[[ The input open ]]

-- ==== Sys2Proof/Machine/Ops.lean ====
section
/-! DEFINITION. The named operations over State: one home for each register group, and the offering of notices to the links
(R190). -/
namespace Sys2Proof.Machine

/-! ### One update for each register group -/

def State.modSensing (s : State) (l : Lane) (f : SensingLane → SensingLane) : State :=
  { s with sensing := s.sensing.set l (f (s.sensing.get l)) }

def State.modPdu (s : State) (l : Lane) (f : Pdu → Pdu) : State :=
  { s with pdu := s.pdu.set l (f (s.pdu.get l)) }

def State.modPsc (s : State) (l : Lane) (f : Pinsetter → Pinsetter) : State :=
  { s with psc := s.psc.set l (f (s.psc.get l)) }

def State.modReturn (s : State) (f : BallReturn → BallReturn) : State := { s with ret := f s.ret }

def State.modGroup (s : State) (g : Slot) (f : Group → Group) : State :=
  { s with groups := s.groups.set g (f (s.groups.get g)) }

def State.modLane (s : State) (l : Lane) (f : LaneRecord → LaneRecord) : State :=
  { s with lanes := s.lanes.set l (f (s.lanes.get l)) }

def State.modSession (s : State) (l : Lane) (f : Session → Session) : State :=
  { s with sessions := s.sessions.set l (f (s.sessions.get l)) }

def State.modFeed (s : State) (l : Lane) (f : Feed → Feed) : State :=
  { s with feeds := s.feeds.set l (f (s.feeds.get l)) }

def State.modPort (s : State) (k : Link) (f : Port → Port) : State :=
  { s with ports := s.ports.set k (f (s.ports.get k)) }

def State.modHead (s : State) (f : Head → Head) : State := { s with head := f s.head }

/-- The line with an id, if it is in use. -/
def State.line (s : State) (i : LineId) : Option Line := s.lines.get i

def State.setLine (s : State) (i : LineId) (l : Option Line) : State := { s with lines := s.lines.set i.val l i.isLt }

/-- A change of a line in use; an id not in use is left as it is. -/
def State.modLine (s : State) (i : LineId) (f : Line → Line) : State :=
  match s.line i with
  | some l => s.setLine i (some (f l))
  | none => s

/-- The sixteen line ids, lowest first. -/
def lineIds : List LineId := [0, 1, 2, 3, 4, 5, 6, 7, 8, 9, 10, 11, 12, 13, 14, 15]

/-- The free line ids, lowest first (R89). -/
def State.freeLines (s : State) : List LineId := lineIds.filter fun i => (s.line i).isNone

/-- The lane number of a lane, or unset (R192). -/
def State.laneNumber (s : State) (l : Lane) : Option Nat :=
  match l with
  | .left => s.settings.laneNumber
  | .right => s.settings.laneNumber.map (· + 1)

/-! ### Notices -/

def Notice.cls : Notice → NoticeClass
  | .ballProvisional .. | .ballRevised .. | .ballFinal .. | .ballDiscarded .. | .scoringSource .. => .ball
  | .groupState .. | .gameEnd .. | .lineChanged .. | .lineRemoved _ => .line
  | .claimLost .. | .claimExpired _ => .claim
  | .machineState .. | .checkSkipped _ | .stepResult .. | .recipeIgnored .. | .testCycleDone _ | .resumeMismatch .. =>
    .machine
  | .returnState .. | .returnCleared .. | .rackFull | .rackFree => .returns
  | .sessionState .. | .sessionFlags .. | .saturated _ | .sessionClosed .. => .session
  | .correctionQueued .. | .correctionResolved .. | .correctionVoid _ => .correction
  | .frozen _ | .sent _ | .staging .. | .abandoned .. | .committed .. | .resumed _ | .released _ => .transfer
  | .headState _ | .scanResult _ => .sensing
  | .headFault _ | .sensingStalled .. | .deadBall .. | .pitOverflow .. => .incident

/-- The number of a class, 0 to 9, in the order of R190. -/
def NoticeClass.index : NoticeClass → Nat
  | .ball => 0
  | .line => 1
  | .claim => 2
  | .machine => 3
  | .returns => 4
  | .session => 5
  | .correction => 6
  | .transfer => 7
  | .sensing => 8
  | .incident => 9

/-- A notice offered to a link: it joins a queue of fewer than 16, with the lost mark if the flag is set; a full queue
discards it and sets the flag (R190). -/
def Port.offer (p : Port) (n : Notice) : Port :=
  if p.notices.length < 16 then { p with notices := p.notices ++ [⟨p.lost, n⟩], lost := false }
  else { p with lost := true }

/-- Whether a link's mask admits a class (R190). -/
def Port.admitsClass (p : Port) (c : NoticeClass) : Bool := p.mask.getLsbD c.index

/-- A notice addressed to a link, whatever its mask admits (R190). -/
def State.tell (s : State) (k : Link) (n : Notice) : State := s.modPort k fun p => p.offer n

/-- A notice offered to a link if its mask admits the class (R190). -/
def State.tellMasked (s : State) (k : Link) (n : Notice) : State :=
  s.modPort k fun p => if p.admitsClass n.cls then p.offer n else p

/-- A notice to every link whose mask has its class on (R190). -/
def State.broadcast (s : State) (n : Notice) : State :=
  ((s.tellMasked .desk n).tellMasked .service n).tellMasked .console n

/-- A correction notice to the desk and console links (R139 to R141). -/
def State.tellDeskConsole (s : State) (n : Notice) : State := (s.tell .desk n).tell .console n

end Sys2Proof.Machine
end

[[ The input closed ]]

To do
Please transcribe only the lines in the records above running from the line that has "discards it and sets the flag (R190). -/" through the line that has "def State.tellMasked (s", both included, exactly as they appear.

Response to the exercise
discards it and sets the flag (R190). -/
def Port.offer (p : Port) (n : Notice) : Port :=
  if p.notices.length < 16 then { p with notices := p.notices ++ [⟨p.lost, n⟩], lost := false }
  else { p with lost := true }

/-- Whether a link's mask admits a class (R190). -/
def Port.admitsClass (p : Port) (c : NoticeClass) : Bool := p.mask.getLsbD c.index

/-- A notice addressed to a link, whatever its mask admits (R190). -/
def State.tell (s : State) (k : Link) (n : Notice) : State := s.modPort k fun p => p.offer n

/-- A notice offered to a link if its mask admits the class (R190). -/
def State.tellMasked (s : State) (k : Link) (n : Notice) : State :=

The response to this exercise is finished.